Kırık dökük hayallerim pencere önlerinde saklı,
Bu şehre öyle bir yağmur yağmalı ki;
Sokak lambaları birdenbire kapanmalı,
Gözlerimden kanlar boşalmalı,
Bu şehre öyle bir güneş doğmalı ki;
Seni benden ayırmamalı arkadaş.
Titrek bir ses, yorgun bir kalem,
Garipliğimizden ayırarak sakladığımız yoksul bir gömlek,
Dudaklarımızda ayrılığın türküsü,
Bakıp da gördüğümüz cam kırıntıları gözlerimizde,
Bu ülke, bu şehir, bu sen üstüme geliyor arkadaş.

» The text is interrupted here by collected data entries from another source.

-- ==== Sys2Proof/Laws/Step.lean ====
section
/-! SUPPORT. Laws of the bus port and of the two agents: everything a host transaction, a Core step and a machine step can do. -/

namespace Sys2Proof.Machine

theorem busy_eq_true {s : State} : s.busy = true ↔ s.seq ≠ .idle := by simp [State.busy]

theorem busy_eq_false {s : State} : s.busy = false ↔ s.seq = .idle := by simp [State.busy]

/-- Everything a bus read that gets `OKAY` does: it returns the defined word and changes nothing, or a draw (R58, R67). -/
theorem busRead_eq_some {addr v : Word} {s t : State} (h : busRead addr s = some (v, t)) :
    ∃ tg, decodeAddr s.capIn s.capOut addr = some tg ∧
      ((s.seq ≠ .idle ∧ tg.drawnWhileBusy = true ∧ v = Config.busyRead s.draws ∧ t = s.tookDraw) ∨
        (¬(s.seq ≠ .idle ∧ tg.drawnWhileBusy = true) ∧ v = s.targetWord tg ∧ t = s)) := by
  unfold busRead at h
  cases hd : decodeAddr s.capIn s.capOut addr with
  | none => simp [hd] at h
  | some tg =>
    refine ⟨tg, rfl, ?_⟩
    simp only [hd, Option.some.injEq, State.readTarget, Bool.and_eq_true, busy_eq_true] at h
    split at h
    · rename_i hb
      exact .inl ⟨hb.1, hb.2, congrArg Prod.fst h.symm, congrArg Prod.snd h.symm⟩
    · rename_i hb
      exact .inr ⟨hb, congrArg Prod.fst h.symm, congrArg Prod.snd h.symm⟩

/-- Everything a bus write that gets `OKAY` does: it is dropped (R214), or its target takes the word. -/
theorem busWrite_eq_some {addr d : Word} {s t : State} (h : busWrite addr d s = some t) :
    ∃ tg, decodeAddr s.capIn s.capOut addr = some tg ∧
      ((s.seq ≠ .idle ∧ tg.guarded = true ∧ t = s.dropWrite) ∨
        (¬(s.seq ≠ .idle ∧ tg.guarded = true) ∧ t = s.writeTarget tg d)) := by
  unfold busWrite at h
  cases hd : decodeAddr s.capIn s.capOut addr with
  | none => simp [hd] at h
  | some tg =>
    refine ⟨tg, rfl, ?_⟩
    simp only [hd, Option.some.injEq, Bool.and_eq_true, busy_eq_true] at h
    split at h
    · rename_i hb
      exact .inl ⟨hb.1, hb.2, h.symm⟩
    · rename_i hb
      exact .inr ⟨hb, h.symm⟩

/-- Every target is guarded, read-only, STATUS or IRQ_EN (R23, R64, R214). -/
theorem target_guarded_or_readOnly (tg : Target) :
    tg.guarded = true ∨ tg.readOnly = true ∨ tg = .status ∨ tg = .irqEn := by
  cases tg <;> simp [Target.guarded, Target.readOnly]

theorem writeTarget_readOnly {tg : Target} (h : tg.readOnly = true) (d : Word) (s : State) : s.writeTarget tg d = s := by
  cases tg <;> simp [Target.readOnly] at h <;> rfl

/-- Everything the Core's step can do (R97, R206). -/
theorem coreStep_cases (s : State) :
    (s.seq = .idle ∧ coreStep s = .next s) ∨
      (s.seq = .init ∧ coreStep s = .next s.initialise) ∨
        (∃ w i, s.seq = .busy w ∧ decodeWord w = .ok i ∧ coreStep s = .next (s.runCommand i (bodyOf i))) ∨
          (∃ w e, s.seq = .busy w ∧ decodeWord w = .error e ∧ coreStep s = .next (s.failIllegal w)) := by
  cases hs : s.seq with
  | idle => exact .inl ⟨rfl, by simp [coreStep, hs]⟩
  | init => exact .inr (.inl ⟨rfl, by simp [coreStep, hs]⟩)
  | busy w =>
    cases hd : decodeWord w with
    | ok i => exact .inr (.inr (.inl ⟨w, i, rfl, hd, by simp [coreStep, hs, hd, exec_eq_runCommand]⟩))
    | error e => exact .inr (.inr (.inr ⟨w, e, rfl, hd, by simp [coreStep, hs, hd]⟩))

/-- Everything the outside's step can do when it does not fault the run (R60, R87, R89, R205). -/
theorem hostStep_eq_next {s t : State} (h : hostStep s = .next t) :
    (s.script = [] ∧ t = s) ∨
      (∃ addr d ops u, s.script = .wr addr d :: ops ∧ busWrite addr d s = some u ∧ t = u.popScript) ∨
        (∃ addr ops v u, s.script = .rd addr :: ops ∧ busRead addr s = some (v, u) ∧ t = (u.logRead addr v).popScript) ∨
          (∃ ops v u, s.script = .wait :: ops ∧ busRead offStatus s = some (v, u) ∧ t = waitPoll v (u.logRead offStatus v)) ∨
            (∃ ops, s.script = .rst :: ops ∧ t = s.popScript.afterRst) := by
  unfold hostStep at h
  cases hs : s.script with
  | nil =>
    simp only [hs, Host.Outcome.next.injEq] at h
    exact .inl ⟨rfl, h.symm⟩
  | cons op ops =>
    cases op with
    | wr addr d =>
      simp only [hs] at h
      cases hb : busWrite addr d s with
      | none => simp [hb] at h
      | some u =>
        simp only [hb, Host.Outcome.next.injEq] at h
        exact .inr (.inl ⟨addr, d, ops, u, rfl, hb, h.symm⟩)
    | rd addr =>
      simp only [hs, hostRead] at h
      cases hb : busRead addr s with
      | none => simp [hb] at h
      | some r =>
        obtain ⟨v, u⟩ := r
        simp only [hb, Host.Outcome.next.injEq] at h
        exact .inr (.inr (.inl ⟨addr, ops, v, u, rfl, hb, h.symm⟩))
    | wait =>
      simp only [hs, hostRead] at h
      cases hb : busRead offStatus s with
      | none => simp [hb] at h
      | some r =>
        obtain ⟨v, u⟩ := r
        simp only [hb, Host.Outcome.next.injEq] at h
        exact .inr (.inr (.inr (.inl ⟨ops, v, u, rfl, rfl, h.symm⟩)))
    | rst =>
      simp only [hs, Host.Outcome.next.injEq] at h
      exact .inr (.inr (.inr (.inr ⟨ops, rfl, h.symm⟩)))

/-- The agent that moves: the first turn, or the Core when it has an enabled step, or the Host. -/
theorem nextAgent_cases (s : State) :
    (s.nextAgent = .core ∧ step s = coreStep s.takeTurn) ∨ (s.nextAgent = .host ∧ step s = hostStep s.takeTurn) := by
  cases h : s.nextAgent with
  | core => exact .inl ⟨rfl, by simp [step, agentStep, h]⟩
  | host => exact .inr ⟨rfl, by simp [step, agentStep, h]⟩

/-- `STATUS` can always be read: its address never gives `ERROR`. -/
theorem decodeAddr_status (capIn capOut : Nat) : decodeAddr capIn capOut offStatus = some .status := by
  simp [decodeAddr, offStatus, registerAt]

theorem busRead_status (s : State) : busRead offStatus s = some (s.statusWord, s) := by
  simp [busRead, decodeAddr_status, State.readTarget, Target.drawnWhileBusy, State.targetWord]

end Sys2Proof.Machine
end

Senin yokluğunda ben darmadağınım,
Ağırdan çıkıyor kelimelerim,
Beni bırakamazsın arkadaş.
Sözün var bana, meylere kalkacaktı kadehlerimiz,
Hergün kanayacak değildi ya yaramız,
Mahsun takvime birgün büyük bir çarpı atacaktık,
Elveda diyecektik birgünlere,
Bir şafak vakti buluşacaktık ölümde,
Bir şafak vakti, bir şafak vakti ayrılacaktık,
Gidemezsin arkadaş, beni bırakamazsın, ağlayamazsın da,
Sözün var bana, beni bırakamazsın arkadaş.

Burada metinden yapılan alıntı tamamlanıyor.